# scotch/beer pairing



## fizguy (Jul 26, 2006)

What can you guys suggest for good beer chasers after a glass of scotch?

In my cabinet I have a bottle of

Laiphrog 10 yr
Macallans 12 yr
Dalmore 12 yr

I usually have some Glenlivet 12 yr also.

Thanks!


----------



## havana_lover (Feb 15, 2007)

fizguy said:


> What can you guys suggest for good beer chasers after a glass of scotch?
> 
> In my cabinet I have a bottle of
> 
> ...


chaser?? what are you doing shots of scotch??

<Beer then liquor never been sicker, liquor then beer have no fear..>:al words to drink by my friend..


----------



## fizguy (Jul 26, 2006)

havana_lover said:


> chaser?? what are you doing shots of scotch??
> 
> <Beer then liquor never been sicker, liquor then beer have no fear..>:al words to drink by my friend..

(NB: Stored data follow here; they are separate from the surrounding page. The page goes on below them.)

theorem RoundTrip.res0E : RoundTrip.Statement .res0E :=
  fun _ _ => rfl

theorem RoundTrip.res0H : RoundTrip.Statement .res0H :=
  fun _ _ => rfl

theorem RoundTrip.res0L : RoundTrip.Statement .res0L :=
  fun _ _ => rfl

theorem RoundTrip.res0MemHl : RoundTrip.Statement .res0MemHl :=
  fun _ _ => rfl

theorem RoundTrip.res0A : RoundTrip.Statement .res0A :=
  fun _ _ => rfl

theorem RoundTrip.res1B : RoundTrip.Statement .res1B :=
  fun _ _ => rfl

theorem RoundTrip.res1C : RoundTrip.Statement .res1C :=
  fun _ _ => rfl

theorem RoundTrip.res1D : RoundTrip.Statement .res1D :=
  fun _ _ => rfl

theorem RoundTrip.res1E : RoundTrip.Statement .res1E :=
  fun _ _ => rfl

theorem RoundTrip.res1H : RoundTrip.Statement .res1H :=
  fun _ _ => rfl

theorem RoundTrip.res1L : RoundTrip.Statement .res1L :=
  fun _ _ => rfl

theorem RoundTrip.res1MemHl : RoundTrip.Statement .res1MemHl :=
  fun _ _ => rfl

theorem RoundTrip.res1A : RoundTrip.Statement .res1A :=
  fun _ _ => rfl

theorem RoundTrip.res2B : RoundTrip.Statement .res2B :=
  fun _ _ => rfl

theorem RoundTrip.res2C : RoundTrip.Statement .res2C :=
  fun _ _ => rfl

theorem RoundTrip.res2D : RoundTrip.Statement .res2D :=
  fun _ _ => rfl

theorem RoundTrip.res2E : RoundTrip.Statement .res2E :=
  fun _ _ => rfl

theorem RoundTrip.res2H : RoundTrip.Statement .res2H :=
  fun _ _ => rfl

theorem RoundTrip.res2L : RoundTrip.Statement .res2L :=
  fun _ _ => rfl

theorem RoundTrip.res2MemHl : RoundTrip.Statement .res2MemHl :=
  fun _ _ => rfl

theorem RoundTrip.res2A : RoundTrip.Statement .res2A :=
  fun _ _ => rfl

theorem RoundTrip.res3B : RoundTrip.Statement .res3B :=
  fun _ _ => rfl

theorem RoundTrip.res3C : RoundTrip.Statement .res3C :=
  fun _ _ => rfl

theorem RoundTrip.res3D : RoundTrip.Statement .res3D :=
  fun _ _ => rfl

theorem RoundTrip.res3E : RoundTrip.Statement .res3E :=
  fun _ _ => rfl

theorem RoundTrip.res3H : RoundTrip.Statement .res3H :=
  fun _ _ => rfl

theorem RoundTrip.res3L : RoundTrip.Statement .res3L :=
  fun _ _ => rfl

theorem RoundTrip.res3MemHl : RoundTrip.Statement .res3MemHl :=
  fun _ _ => rfl

theorem RoundTrip.res3A : RoundTrip.Statement .res3A :=
  fun _ _ => rfl

theorem RoundTrip.res4B : RoundTrip.Statement .res4B :=
  fun _ _ => rfl

theorem RoundTrip.res4C : RoundTrip.Statement .res4C :=
  fun _ _ => rfl

theorem RoundTrip.res4D : RoundTrip.Statement .res4D :=
  fun _ _ => rfl

theorem RoundTrip.res4E : RoundTrip.Statement .res4E :=
  fun _ _ => rfl

theorem RoundTrip.res4H : RoundTrip.Statement .res4H :=
  fun _ _ => rfl

theorem RoundTrip.res4L : RoundTrip.Statement .res4L :=
  fun _ _ => rfl

theorem RoundTrip.res4MemHl : RoundTrip.Statement .res4MemHl :=
  fun _ _ => rfl

theorem RoundTrip.res4A : RoundTrip.Statement .res4A :=
  fun _ _ => rfl

theorem RoundTrip.res5B : RoundTrip.Statement .res5B :=
  fun _ _ => rfl

theorem RoundTrip.res5C : RoundTrip.Statement .res5C :=
  fun _ _ => rfl

theorem RoundTrip.res5D : RoundTrip.Statement .res5D :=
  fun _ _ => rfl

theorem RoundTrip.res5E : RoundTrip.Statement .res5E :=
  fun _ _ => rfl

theorem RoundTrip.res5H : RoundTrip.Statement .res5H :=
  fun _ _ => rfl

theorem RoundTrip.res5L : RoundTrip.Statement .res5L :=
  fun _ _ => rfl

theorem RoundTrip.res5MemHl : RoundTrip.Statement .res5MemHl :=
  fun _ _ => rfl

theorem RoundTrip.res5A : RoundTrip.Statement .res5A :=
  fun _ _ => rfl

theorem RoundTrip.res6B : RoundTrip.Statement .res6B :=
  fun _ _ => rfl

theorem RoundTrip.res6C : RoundTrip.Statement .res6C :=
  fun _ _ => rfl

theorem RoundTrip.res6D : RoundTrip.Statement .res6D :=
  fun _ _ => rfl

I use the word chaser loosely. I just mean I had a glass of scotch last night and if I wondered, if I had wanted a beer afterward, what type would go well. All I had in the fridge was an IPA and I thought it would be too jarring after Laphroig. As it was I just finished watching 24 and went to bed.


----------



## havana_lover (Feb 15, 2007)

I would have drank another scotch.. I love beer, drink to much of the stuff. However if Im drinking scotch then Im drink scotch and the same goes for beer.. just my $0.02


----------



## rumballs (Mar 15, 2005)

Belhaven, I guess....


----------



## Woogie (Mar 6, 2007)

fizguy said:


> I use the word chaser loosely. I just mean I had a glass of scotch last night and if I wondered, if I had wanted a beer afterward, what type would go well. All I had in the fridge was an IPA and I thought it would be too jarring after Laphroig. As it was I just finished watching 24 and went to bed.


I agree, I don't think I would want an IPA after a nice scotch. I might try a Irish Stout or something along those lines. Nothing too hoppy or tart such as a Kolsch or Hefeweizen. I would go with something malty.

Woogie:al


----------



## Fistville (Mar 26, 2007)

Bump up to Macallans 18 and you won't need anything to drink after


----------



## havana_lover (Feb 15, 2007)

Fistville said:


> Bump up to Macallans 18 and you won't need anything to drink after


:tpd:


----------